[Provided records]

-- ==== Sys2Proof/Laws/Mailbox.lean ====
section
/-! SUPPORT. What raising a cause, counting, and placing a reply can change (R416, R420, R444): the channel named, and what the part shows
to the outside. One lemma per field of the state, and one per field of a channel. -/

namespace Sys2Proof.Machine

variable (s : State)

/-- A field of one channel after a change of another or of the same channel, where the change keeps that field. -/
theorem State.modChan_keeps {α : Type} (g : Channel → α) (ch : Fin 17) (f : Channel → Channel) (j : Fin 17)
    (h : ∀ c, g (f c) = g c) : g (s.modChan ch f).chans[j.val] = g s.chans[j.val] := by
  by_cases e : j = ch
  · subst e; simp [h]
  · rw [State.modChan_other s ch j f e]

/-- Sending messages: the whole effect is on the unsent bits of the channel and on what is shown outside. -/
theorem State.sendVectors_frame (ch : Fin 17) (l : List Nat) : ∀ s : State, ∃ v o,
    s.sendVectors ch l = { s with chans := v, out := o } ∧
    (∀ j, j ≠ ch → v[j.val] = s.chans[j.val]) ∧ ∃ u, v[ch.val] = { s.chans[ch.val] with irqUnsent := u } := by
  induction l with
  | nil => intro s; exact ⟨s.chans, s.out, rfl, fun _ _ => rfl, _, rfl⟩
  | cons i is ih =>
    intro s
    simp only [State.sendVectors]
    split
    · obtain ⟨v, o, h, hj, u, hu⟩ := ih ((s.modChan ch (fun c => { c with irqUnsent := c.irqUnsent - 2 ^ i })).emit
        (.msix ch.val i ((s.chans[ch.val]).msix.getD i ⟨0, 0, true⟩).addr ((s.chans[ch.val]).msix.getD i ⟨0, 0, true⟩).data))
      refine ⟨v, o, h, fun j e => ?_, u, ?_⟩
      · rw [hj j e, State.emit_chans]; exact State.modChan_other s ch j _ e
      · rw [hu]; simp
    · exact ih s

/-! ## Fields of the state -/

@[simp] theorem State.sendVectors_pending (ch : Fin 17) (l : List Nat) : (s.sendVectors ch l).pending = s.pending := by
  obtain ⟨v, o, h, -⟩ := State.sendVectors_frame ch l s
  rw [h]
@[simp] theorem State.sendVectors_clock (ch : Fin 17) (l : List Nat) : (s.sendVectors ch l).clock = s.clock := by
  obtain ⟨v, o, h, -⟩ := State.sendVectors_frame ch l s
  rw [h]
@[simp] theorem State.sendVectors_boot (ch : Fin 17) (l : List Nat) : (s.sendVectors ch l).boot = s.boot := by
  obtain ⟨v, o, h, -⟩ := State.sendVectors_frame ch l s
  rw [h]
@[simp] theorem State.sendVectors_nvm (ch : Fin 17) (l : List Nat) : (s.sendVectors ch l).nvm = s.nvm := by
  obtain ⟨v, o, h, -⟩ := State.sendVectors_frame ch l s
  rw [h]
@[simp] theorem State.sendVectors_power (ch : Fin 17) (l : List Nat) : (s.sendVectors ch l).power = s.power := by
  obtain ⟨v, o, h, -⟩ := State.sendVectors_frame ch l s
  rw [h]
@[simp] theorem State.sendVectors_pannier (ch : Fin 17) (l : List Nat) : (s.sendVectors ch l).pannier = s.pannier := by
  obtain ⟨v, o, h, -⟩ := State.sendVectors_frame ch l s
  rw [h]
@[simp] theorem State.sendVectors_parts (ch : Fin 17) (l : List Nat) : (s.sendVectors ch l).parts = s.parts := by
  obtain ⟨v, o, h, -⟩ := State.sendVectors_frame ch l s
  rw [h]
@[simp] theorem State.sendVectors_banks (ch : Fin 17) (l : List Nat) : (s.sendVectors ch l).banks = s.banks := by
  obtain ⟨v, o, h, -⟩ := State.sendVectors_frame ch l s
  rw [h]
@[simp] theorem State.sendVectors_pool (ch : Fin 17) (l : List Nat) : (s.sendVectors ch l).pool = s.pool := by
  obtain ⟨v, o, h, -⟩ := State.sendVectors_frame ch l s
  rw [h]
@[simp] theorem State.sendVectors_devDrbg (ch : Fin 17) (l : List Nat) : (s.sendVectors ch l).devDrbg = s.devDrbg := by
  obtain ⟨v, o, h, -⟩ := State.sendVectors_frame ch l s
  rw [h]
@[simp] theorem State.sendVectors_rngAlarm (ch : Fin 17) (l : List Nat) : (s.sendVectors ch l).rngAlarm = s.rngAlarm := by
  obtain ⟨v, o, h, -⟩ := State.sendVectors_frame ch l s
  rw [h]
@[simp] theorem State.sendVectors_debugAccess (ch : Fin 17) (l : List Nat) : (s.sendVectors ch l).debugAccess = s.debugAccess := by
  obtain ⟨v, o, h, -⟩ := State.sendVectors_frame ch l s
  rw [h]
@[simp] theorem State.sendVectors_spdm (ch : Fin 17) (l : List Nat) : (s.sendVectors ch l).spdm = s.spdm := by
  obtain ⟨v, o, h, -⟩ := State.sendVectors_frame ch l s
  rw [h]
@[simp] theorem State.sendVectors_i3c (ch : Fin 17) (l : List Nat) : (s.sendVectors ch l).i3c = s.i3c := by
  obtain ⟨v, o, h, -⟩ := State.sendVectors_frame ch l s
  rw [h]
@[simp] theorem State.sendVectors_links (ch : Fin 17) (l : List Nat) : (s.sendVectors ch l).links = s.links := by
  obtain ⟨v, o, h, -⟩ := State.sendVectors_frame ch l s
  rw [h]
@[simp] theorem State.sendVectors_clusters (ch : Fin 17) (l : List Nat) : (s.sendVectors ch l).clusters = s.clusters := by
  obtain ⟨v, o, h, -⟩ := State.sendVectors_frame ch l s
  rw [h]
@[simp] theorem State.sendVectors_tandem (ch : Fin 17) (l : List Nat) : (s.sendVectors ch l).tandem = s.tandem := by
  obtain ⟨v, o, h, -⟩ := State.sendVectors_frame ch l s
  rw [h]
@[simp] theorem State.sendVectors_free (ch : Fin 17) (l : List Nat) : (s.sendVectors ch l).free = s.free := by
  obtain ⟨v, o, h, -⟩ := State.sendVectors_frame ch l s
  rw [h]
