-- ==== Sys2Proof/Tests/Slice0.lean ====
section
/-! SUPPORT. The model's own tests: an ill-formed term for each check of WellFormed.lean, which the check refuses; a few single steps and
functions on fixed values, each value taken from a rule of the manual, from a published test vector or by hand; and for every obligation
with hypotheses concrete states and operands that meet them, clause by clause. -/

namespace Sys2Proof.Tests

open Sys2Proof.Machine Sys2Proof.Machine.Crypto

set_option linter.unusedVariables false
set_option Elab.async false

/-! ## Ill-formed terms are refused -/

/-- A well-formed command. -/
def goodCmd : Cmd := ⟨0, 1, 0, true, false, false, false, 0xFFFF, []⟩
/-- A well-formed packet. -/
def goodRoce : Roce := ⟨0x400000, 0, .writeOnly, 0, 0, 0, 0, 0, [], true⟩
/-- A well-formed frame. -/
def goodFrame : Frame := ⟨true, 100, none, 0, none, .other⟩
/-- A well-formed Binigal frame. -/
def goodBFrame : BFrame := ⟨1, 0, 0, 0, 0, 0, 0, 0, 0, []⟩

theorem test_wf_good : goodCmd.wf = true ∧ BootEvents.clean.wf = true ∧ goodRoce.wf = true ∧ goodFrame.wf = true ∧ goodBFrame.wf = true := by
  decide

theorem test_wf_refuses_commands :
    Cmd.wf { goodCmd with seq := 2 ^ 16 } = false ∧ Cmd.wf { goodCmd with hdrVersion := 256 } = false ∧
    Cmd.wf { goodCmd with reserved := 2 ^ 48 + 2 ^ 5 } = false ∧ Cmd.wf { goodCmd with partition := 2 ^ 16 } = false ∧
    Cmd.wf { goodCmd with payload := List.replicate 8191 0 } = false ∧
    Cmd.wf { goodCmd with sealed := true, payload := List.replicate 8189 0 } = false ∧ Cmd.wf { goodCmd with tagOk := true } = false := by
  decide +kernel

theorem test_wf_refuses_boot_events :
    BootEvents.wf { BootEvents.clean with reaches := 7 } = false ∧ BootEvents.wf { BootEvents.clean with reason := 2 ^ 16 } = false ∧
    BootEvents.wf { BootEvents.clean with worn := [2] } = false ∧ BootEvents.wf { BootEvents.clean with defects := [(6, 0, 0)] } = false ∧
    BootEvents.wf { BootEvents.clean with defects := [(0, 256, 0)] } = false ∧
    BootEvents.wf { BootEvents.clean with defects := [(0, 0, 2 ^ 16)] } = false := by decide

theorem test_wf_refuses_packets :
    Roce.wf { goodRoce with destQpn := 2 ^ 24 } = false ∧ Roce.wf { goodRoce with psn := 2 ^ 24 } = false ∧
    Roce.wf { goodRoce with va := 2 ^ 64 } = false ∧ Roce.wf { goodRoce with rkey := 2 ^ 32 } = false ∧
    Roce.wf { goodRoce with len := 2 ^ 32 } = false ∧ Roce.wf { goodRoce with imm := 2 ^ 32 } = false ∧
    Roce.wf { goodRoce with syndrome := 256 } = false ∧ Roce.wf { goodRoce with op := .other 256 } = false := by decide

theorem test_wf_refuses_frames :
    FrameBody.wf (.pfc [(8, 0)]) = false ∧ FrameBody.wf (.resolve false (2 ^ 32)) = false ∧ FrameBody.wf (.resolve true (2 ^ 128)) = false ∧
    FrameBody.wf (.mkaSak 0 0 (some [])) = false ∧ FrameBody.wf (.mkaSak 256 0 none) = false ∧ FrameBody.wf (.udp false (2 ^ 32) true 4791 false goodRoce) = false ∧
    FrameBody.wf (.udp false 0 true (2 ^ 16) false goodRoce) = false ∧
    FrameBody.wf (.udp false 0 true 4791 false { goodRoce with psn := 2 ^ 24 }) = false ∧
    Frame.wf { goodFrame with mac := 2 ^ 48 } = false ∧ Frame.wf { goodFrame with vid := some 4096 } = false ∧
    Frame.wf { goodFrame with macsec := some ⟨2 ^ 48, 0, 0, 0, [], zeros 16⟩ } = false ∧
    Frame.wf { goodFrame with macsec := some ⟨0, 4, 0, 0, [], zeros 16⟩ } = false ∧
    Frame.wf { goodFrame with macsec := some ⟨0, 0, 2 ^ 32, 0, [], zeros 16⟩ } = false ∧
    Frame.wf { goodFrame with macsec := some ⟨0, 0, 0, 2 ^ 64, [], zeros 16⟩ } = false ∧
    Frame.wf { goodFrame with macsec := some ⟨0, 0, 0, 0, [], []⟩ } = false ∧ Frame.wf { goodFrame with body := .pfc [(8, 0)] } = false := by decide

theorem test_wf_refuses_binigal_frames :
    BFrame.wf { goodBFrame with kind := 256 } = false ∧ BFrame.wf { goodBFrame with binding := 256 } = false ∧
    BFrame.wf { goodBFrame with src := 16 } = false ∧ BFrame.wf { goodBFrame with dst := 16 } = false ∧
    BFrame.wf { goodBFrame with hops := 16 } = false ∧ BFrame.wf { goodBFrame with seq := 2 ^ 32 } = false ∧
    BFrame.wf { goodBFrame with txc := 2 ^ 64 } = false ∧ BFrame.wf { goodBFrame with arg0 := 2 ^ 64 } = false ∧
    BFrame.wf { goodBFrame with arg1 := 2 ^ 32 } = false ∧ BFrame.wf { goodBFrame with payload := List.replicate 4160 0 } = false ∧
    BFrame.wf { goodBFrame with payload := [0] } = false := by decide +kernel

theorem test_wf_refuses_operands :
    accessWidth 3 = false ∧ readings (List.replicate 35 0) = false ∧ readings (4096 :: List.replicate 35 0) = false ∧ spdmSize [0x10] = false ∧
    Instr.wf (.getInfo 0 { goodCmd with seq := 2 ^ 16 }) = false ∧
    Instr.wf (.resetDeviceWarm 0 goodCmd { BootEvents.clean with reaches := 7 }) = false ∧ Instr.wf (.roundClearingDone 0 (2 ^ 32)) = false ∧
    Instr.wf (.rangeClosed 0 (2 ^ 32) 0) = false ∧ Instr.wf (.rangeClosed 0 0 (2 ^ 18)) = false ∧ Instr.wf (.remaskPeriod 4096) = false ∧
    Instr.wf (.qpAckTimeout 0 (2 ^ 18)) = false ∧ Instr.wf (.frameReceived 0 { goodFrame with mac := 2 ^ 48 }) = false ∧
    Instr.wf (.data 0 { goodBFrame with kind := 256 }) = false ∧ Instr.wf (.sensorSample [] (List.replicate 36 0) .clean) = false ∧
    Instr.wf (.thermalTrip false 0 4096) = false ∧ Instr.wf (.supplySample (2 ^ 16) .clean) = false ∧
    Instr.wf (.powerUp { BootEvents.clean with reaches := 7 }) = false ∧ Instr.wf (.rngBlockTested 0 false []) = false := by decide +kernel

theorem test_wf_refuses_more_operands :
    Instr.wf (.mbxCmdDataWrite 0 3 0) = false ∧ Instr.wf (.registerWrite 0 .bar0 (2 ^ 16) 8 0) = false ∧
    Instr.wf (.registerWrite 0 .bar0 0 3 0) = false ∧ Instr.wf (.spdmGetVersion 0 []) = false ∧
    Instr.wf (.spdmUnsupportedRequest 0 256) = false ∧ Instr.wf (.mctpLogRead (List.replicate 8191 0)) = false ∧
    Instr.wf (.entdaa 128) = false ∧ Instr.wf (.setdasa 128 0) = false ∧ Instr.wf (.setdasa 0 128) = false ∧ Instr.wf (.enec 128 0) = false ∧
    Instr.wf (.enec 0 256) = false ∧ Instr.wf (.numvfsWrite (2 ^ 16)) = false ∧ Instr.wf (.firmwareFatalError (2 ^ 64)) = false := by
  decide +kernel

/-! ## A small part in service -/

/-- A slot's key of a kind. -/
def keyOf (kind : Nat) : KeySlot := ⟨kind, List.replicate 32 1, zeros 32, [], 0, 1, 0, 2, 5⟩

[/Provided records]

## [What to produce]
Give back exactly the lines of the listing above that run from the line with "goodBFrame with binding" to the line with "goodBFrame with txc", inclusive.

## [Exercise response]
    BFrame.wf { goodBFrame with kind := 256 } = false ∧ BFrame.wf { goodBFrame with binding := 256 } = false ∧
    BFrame.wf { goodBFrame with src := 16 } = false ∧ BFrame.wf { goodBFrame with dst := 16 } = false ∧
    BFrame.wf { goodBFrame with hops := 16 } = false ∧ BFrame.wf { goodBFrame with seq := 2 ^ 32 } = false ∧
    BFrame.wf { goodBFrame with txc := 2 ^ 64 } = false ∧ BFrame.wf { goodBFrame with arg0 := 2 ^ 64 } = false ∧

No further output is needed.